Что касается сверхдержавы, то сумели украсть—создать ракетно- ядерное оружие, однако реальная военная мощь, по-видимому, преувеличена. До сих поговаривают, что непомерные советские военные расходы (СВР) экономику и погубили. Смешно было бы мне, выяснявшему подлинный их размер в спорах с ЦРУ и другими доморо щенными экспертами (глава четырнадцатая), отрицать значение фактора, все же не надо, впадая в крайности, его и переоценивать. Конечно, производство оружия добивало советскую экономику, СВР истощили режим, но и без них он все одно бы рухнул экономически, вспомните Польшу—Кубу. В то же время примеры Венгрии в годы Кадара, а также Китая при Дэне показывают, что движение «назад от социализма» продляет жизнь системы. Поставим вопрос так: а если бы СВР забирали не четверть ВНП—ВВП, а, скажем, 10 процентов, что было бы с экономикой? В общем, то же самое, разве что экономическая катастрофа пришла бы позже.

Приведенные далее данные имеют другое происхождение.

-- ==== Sys2Proof/Machine/Control.lean ====
section
/-! DEFINITION. Branches, jumps, calls and returns of the control engine, its register windows and the spill engine, NOP and
WSYNC (spec/04_control.md R80 to R93, R99 to R102, R105, R106). -/
namespace Sys2Proof.Machine

/-! ## Branches (R90, R91, R99) -/

/-- A branch of form CB: the delay slot, then the target when the condition holds, else the word after the slot. -/
def branch (cond : Word → Word → Bool) (a b : CReg) (disp : BitVec 28) (s : State) : Host.Outcome State Fault Refusal :=
  issueB { ctl := true, regs := [a, b] } (fun x =>
    .ok x (.slot (if cond (x.getC a) (x.getC b) then some ((x.ring .c).target x.cS.pc disp.toInt) else none)) false) s

def execB (disp : BitVec 28) (s : State) := branch (fun _ _ => true) .zr .zr disp s
def execBeq (a b : CReg) (disp : BitVec 28) (s : State) := branch (fun x y => x == y) a b disp s
def execBne (a b : CReg) (disp : BitVec 28) (s : State) := branch (fun x y => x != y) a b disp s
def execBlt (a b : CReg) (disp : BitVec 28) (s : State) := branch (fun x y => decide (sx x < sx y)) a b disp s
def execBge (a b : CReg) (disp : BitVec 28) (s : State) := branch (fun x y => decide (sx y ≤ sx x)) a b disp s
def execBltn (a b : CReg) (disp : BitVec 28) (s : State) := branch (fun x y => decide (ux x < ux y)) a b disp s
def execBgen (a b : CReg) (disp : BitVec 28) (s : State) := branch (fun x y => decide (ux y ≤ ux x)) a b disp s

/-- JR (R100). The ring is the one the C stream runs in (assumption 11). -/
def execJr (a : CReg) (s : State) : Host.Outcome State Fault Refusal :=
  issueB { ctl := true, regs := [a] } (fun x =>
    let t := x.getC a
    if (x.ring .c).holds t then .ok x (.slot (some t.toNat)) false else .trap (mkTrap .illegal t) x) s

/-! ## Windows (R80 to R87) -/

/-- The capacity of the spill area (R83). -/
def Bank.capacity (b : Bank) : Nat := (b.spillLim - b.spillBase) / 192
/-- The address of spilled window `i` (R83). -/
def Bank.spillAddr (b : Bank) (i : Nat) : Nat := b.spillBase + 192 * i
/-- Word `i` of a window as it is spilled: p0-p7, then l0-l15 (R83). -/
def Win.word (w : Win) (i : Nat) : Word :=
  if i < 8 then w.p[Fin.ofNat 8 i] else w.l[Fin.ofNat 16 (i - 8)]
/-- A window from the 24 words of its spill (R83). -/
def Win.ofWords (f : Nat → Word) : Win := ⟨Vector.ofFn fun i => f i, Vector.ofFn fun i => f (8 + i)⟩
/-- The 192 bytes of a spilled window (R83). -/
def Win.bytes (w : Win) : List Byte := (List.range 24).flatMap fun i => leBytes (w.word i).toNat 8

/-- Starts a spill or a fill (R84 to R86). -/
def Bank.startSpill (b : Bank) : Bank := { b with spill := some (.spill 0), fillTrap := none }
def Bank.startFill (b : Bank) : Bank := { b with spill := some .fill }

/-- The registers a window move renames; a move waits until no pending access writes one of them. -/
def windowRegs : List CReg :=
  (List.ofFn fun i => CReg.p i) ++ (List.ofFn fun i => CReg.l i) ++ (List.ofFn fun i => CReg.q i)

/-- Where a poisoned element stands once a call has moved the windows, the link written to p7; and once a return has (R80, R101, R102). A
register that no window names any more is none. -/
def BadElem.called : BadElem → Option BadElem
  | .reg (.c (.p i)) => some (.win 0 (.p i))
  | .reg (.c (.l i)) => some (.win 0 (.l i))
  | .reg (.c (.q i)) => if i = 7 then none else some (.reg (.c (.p i)))
  | .win n r => some (.win (n + 1) r)
  | x => some x
def BadElem.returned : BadElem → Option BadElem
  | .reg (.c (.p i)) => some (.reg (.c (.q i)))
  | .reg (.c (.l _)) | .reg (.c (.q _)) => none
  | .win 0 r => some (.reg (.c r))
  | .win (n + 1) r => some (.win n r)
  | x => some x

/-- The window advance of a call (R101). `fresh` gives the callee's l0-l15 and q0-q7, whose values the manual does not
define (assumption 12). -/
def Bank.pushWindow (b : Bank) (link : Word) (fresh : Nat → Word) : Bank :=
  { b with
    older := b.win :: b.older
    win := ⟨b.q.set 7 link, Vector.ofFn fun i => fresh i⟩
    q := Vector.ofFn fun i => fresh (16 + i)
    bad := b.bad.filterMap BadElem.called }
/-- The window move of a return to a resident caller (R102). -/
def Bank.popWindow (b : Bank) : Bank :=
  match b.older with
  | [] => b
  | w :: ws => { b with older := ws, win := w, q := b.win.p, bad := b.bad.filterMap BadElem.returned }

/-- What a call needs of the window store (R85): room; a spill to wait for or to start; or WINOVF. -/
inductive Room where | room | wait | start | full
deriving DecidableEq, Repr
def Bank.callRoom (b : Bank) : Room :=
  if b.rsd < 9 then .room
  else match b.spill with
    | some _ => .wait
    | none => if b.spd = b.capacity ∨ b.depth = 65535 then .full else if b.spd < b.capacity then .start else .full

/-- CALL and CALLR after their target is known (R101). -/
def callTo (t : Bank → Except Trap Nat) (regs : List CReg) (s : State) : Host.Outcome State Fault Refusal :=
  issue { ctl := true, regs := regs ++ windowRegs } (fun s b =>
    match t b with
    | .error e => .trap e s
    | .ok tgt =>
      let r := b.ring .c
      match b.callRoom with
      | .wait => .wait
      | .start => .hold (s.setBank s.cur.core s.cur.seat b.startSpill)
      | .full => .trap (mkTrap .winovf (BitVec.ofNat 64 (b.spillAddr b.spd))) s
      | .room =>
        let link := BitVec.ofNat 64 (r.next (r.next b.cS.pc))
        let b := b.pushWindow link (fun i => BitVec.ofNat 64 (Config.freeAt s.ctr i))
        .ok ({ s with ctr := s.ctr + 1 }.setBank s.cur.core s.cur.seat b) (.slot (some tgt)) false) s

def execCall (disp : BitVec 28) (s : State) :=
  callTo (fun b => .ok ((b.ring .c).target b.cS.pc disp.toInt)) [] s
/-- CALLR reads a in the caller's window and checks it as JR does. -/
def execCallr (a : CReg) (s : State) :=
  callTo (fun b => if (b.ring .c).holds (b.getC a) then .ok (b.getC a).toNat else .error (mkTrap .illegal (b.getC a))) [a] s

/-- The only resident window but the current one is being spilled: it is no caller's resident window any more (R84, R86;
assumption 98). -/
def Bank.spillsLast (b : Bank) : Bool := b.rsd == 1 && (match b.spill with | some (.spill _) => true | _ => false)

/-- RET (R86, R102). It waits for a spill in flight that takes its caller's window; a fill that met an error raises its trap here. -/
def execRet (s : State) : Host.Outcome State Fault Refusal :=
  issueB { ctl := true, regs := windowRegs } (fun b =>
    let t := b.win.p[7]
    if b.depth = 0 then .trap (mkTrap .illegal t) b
    else if !(b.ring .c).holds t then .trap (mkTrap .illegal t) b
    else if b.rsd = 0 then
      match b.spill, b.fillTrap with
      | some _, _ => .wait
      | none, some (c, a) => .trap (mkTrap (if c = 0x11 then .uncorr else .spuninit) a) { b with fillTrap := none }
      | none, none => .hold b.startFill
    else if b.spillsLast then .wait
    else .ok b.popWindow (.slot (some t.toNat)) false) s

/-! ## The spill engine's events (R84) -/

/-- The bank an event names. -/
def State.eventBank (s : State) : Option Bank := s.bank s.cur.core s.cur.seat

/-- WINDOW_SPILL: RSD ≥ 8, room in the area, nothing in flight. It goes on while C is blocked, trapped or diverted. -/
def execWindowSpill (s : State) : Host.Outcome State Fault Refusal :=
  match s.eventBank with
  | some b =>
    if 8 ≤ b.rsd ∧ b.spd < b.capacity ∧ b.spill = none ∧ b.frozen = none then .next (s.setBank s.cur.core s.cur.seat b.startSpill)
    else .next s
  | none => .next s

/-- Word `i` of the resident window number `n` is poisoned. -/
def Bank.badWord (b : Bank) (n i : Nat) : Bool :=
  b.bad.contains (.win n (if i < 8 then .p (Fin.ofNat 8 i) else .l (Fin.ofNat 16 (i - 8))))
/-- Word `i` of the oldest resident window `w` is spilled: a poisoned register leaves its parts poisoned (R326). -/
def State.spillOne (s : State) (core : Nat) (b : Bank) (w : Win) (i : Nat) : State :=
  let l : Loc := .sp core (b.spillAddr b.spd + 8 * i)
  let s := s.writeLoc l (leBytes (w.word i).toNat 8)
  if b.badWord (b.rsd - 1) i then s.poisonLoc l 8 else s
/-- Writes the words of a spill that are not yet written. -/
def State.spillWords (s : State) (core : Nat) (b : Bank) (w : Win) (written : Nat) : State :=
  (List.range 24).foldl (fun s i => if written.testBit i then s else s.spillOne core b w i) s

/-- WINDOW_SPILL_DONE: the oldest resident window is at index SPD; SPD + 1, RSD − 1. -/
def execWindowSpillDone (s : State) : Host.Outcome State Fault Refusal :=
  match s.eventBank with
  | some b =>
    match b.spill, b.older.getLast? with
    | some (.spill written), some w =>
      let s1 := s.spillWords s.cur.core b w written
      let rest := b.older.dropLast
      .next (s1.setBank s.cur.core s.cur.seat
        { b with spill := none, spd := b.spd + 1, older := rest, bad := b.bad.filter (BadElem.resident rest.length) })
    | _, _ => .next s
  | none => .next s

/-- WINDOW_FILL: RSD ≤ 1, SPD > 0, nothing in flight. A fill that met an error is not tried again before its RET. -/
def execWindowFill (s : State) : Host.Outcome State Fault Refusal :=
  match s.eventBank with
  | some b =>
    if b.rsd ≤ 1 ∧ 0 < b.spd ∧ b.spill = none ∧ b.frozen = none ∧ b.fillTrap = none then
      .next (s.setBank s.cur.core s.cur.seat b.startFill)
    else .next s
  | none => .next s

/-- WINDOW_FILL_DONE: the window at index SPD − 1 is the oldest resident one again, also when calls have brought RSD to 9 meanwhile
(assumption 98); an invalid or uncorrectable word is kept for the RET that needs the window, an uncorrectable one before an invalid
one (assumption 99), and the uncorrectable error is logged (R86). Its 24 words are read here, in one action (assumption 124), behind no
store of C to them that is still to be performed (assumption 125). -/
def execWindowFillDone (s : State) : Host.Outcome State Fault Refusal :=
  match s.eventBank with
  | some b =>
    if b.spill ≠ some .fill then .next s
    else
      let core := s.cur.core
      let c := s.core core
      let a := b.spillAddr (b.spd - 1)
      match firstPart c.poison true a 192, firstPart c.valid false a 192 with
      | some p, _ =>
        let b := { b with spill := none, fillTrap := some (0x11, BitVec.ofNat 64 p) }
        .next ((s.setBank core s.cur.seat b).uncorrError core s.cur.seat .c b.vf b.part 0 p 0)
      | none, some p =>
        .next (s.setBank core s.cur.seat { b with spill := none, fillTrap := some (0x07, BitVec.ofNat 64 p) })
      | none, none =>
        let w := Win.ofWords fun i => BitVec.ofNat 64 (c.sp.readLe (a + 8 * i) 8)
        .next (s.setBank core s.cur.seat { b with spill := none, spd := b.spd - 1, older := b.older ++ [w] })
  | none => .next s

/-! ## NOP and WSYNC (R105, R106) -/

/-- NOP of any engine (R40, R105). -/
def execNop (s : State) : Host.Outcome State Fault Refusal := issueR {} (fun b => b) s

/-- Whether a pending access writes scratchpad. -/
def Access.storesSp (a : Access) : Bool :=
  a.elems.any fun x => x.write && match x.loc with | .sp _ _ => true | _ => false

/-- WSYNC: earlier scratchpad stores of C are performed, then the words fetched ahead are discarded. -/
def execWsync (s : State) : Host.Outcome State Fault Refusal :=
  issue {} (fun s b =>
    if s.acc.any (fun a => a.job == b.job && a.eng == .c && a.storesSp) then .wait
    else .ok (s.setBank s.cur.core s.cur.seat { b with cS := { b.cS with fetched := [] } }) .next false) s

end Sys2Proof.Machine
end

С недавна наираспространенное возражение против «социалистического способа хозяйствования» заключается в указании примитивного факта — не работает; аргумент сильный, но не без недостатка — не исключает спекулятивную возможность иноговарианта. Поэтому полезно бы понять, чем советская система плоха конкретно. Самый короткий и самый верный ответ заключается в том, что она не капиталистическая, не обладает ее выгодами—преимуществами. Систему оправдывали по-разному: в частности, только она обеспечивает благотворное социальное равенство. Главный порок непосредственно вытекает из, если хотите, самой цели — ликвидировать, свести на нет имущественное неравенство, которое из частной собственности и следует. Однако такое неравенство создает самый мощный мотив—стимул, нацеливает личную корысть не только на удовлетворение сиюминутных потребностей желудочно-кишечного тракта и семенных желез, но и на обогащение.

Именно неуемное желание обогатиться и создало современную капиталистическую систему, не зря острят, что если из капитализма убрать капитал, то останется один «изм». При капитализме частный собственник нацелен на максимум превышения результатов над затратами, то есть максимальную прибыль (на вложенный капитал), таким образом, личный интерес используется полностью, становится могучим двигателем экономического и, стало быть, жизненного прогресса. Поскольку собственность не «всенародная» (а с монополиями борются), необходимо возникает конкуренция, ценообразование — истинно «рыночное». Личное богатство стимулирует наглядным примером и обеспечивает основную массу инвестиций.320

Да и не стал социализм царством материального равенства, после самых первых уравнительских заскоков стимулировали «хорошую работу» разной зарплатой и другими поощрениями, всячески предотвращая «накопление капитала». Поразительным образом этот наипринци- пиальный пункт не рассмотрен достаточно в литературе: в советской — по понятной причине, а в западной — из-за просоциалистических симпатий и неизбыточной грамотности советологов. Советолог Абрам Бергсон (мы с ним ниже встретимся) рассуждал в известной коллегам статье про югославский рыночный социализм, о недостаточном стимуле к инновациям; это лишь часть проблемы — при социализме, стало быть, при этой самой общественной собственности, отказывает (подменяется иными) вся система стимулов.321 Отказывает—подменяется потому, что, дозволив резко разные текущие доходы, включая привилегии, пытаются обойтись без имущественного (материального) неравенства. Если не учитывать злоупотребления, то даже самая верхушка не имела накоплений, достаточных для личных инвестиций. Пытались помочь социализму возрождением критерия прибыли (вместе с немногими другими я тоже предлагал, глава восьмая); это может дать успех только при возможности частных инвестиций, иначе говоря, когда прибыль попадает к частным собственникам и употребляется ими для частных же капитальных вложений. То есть — не при социализме.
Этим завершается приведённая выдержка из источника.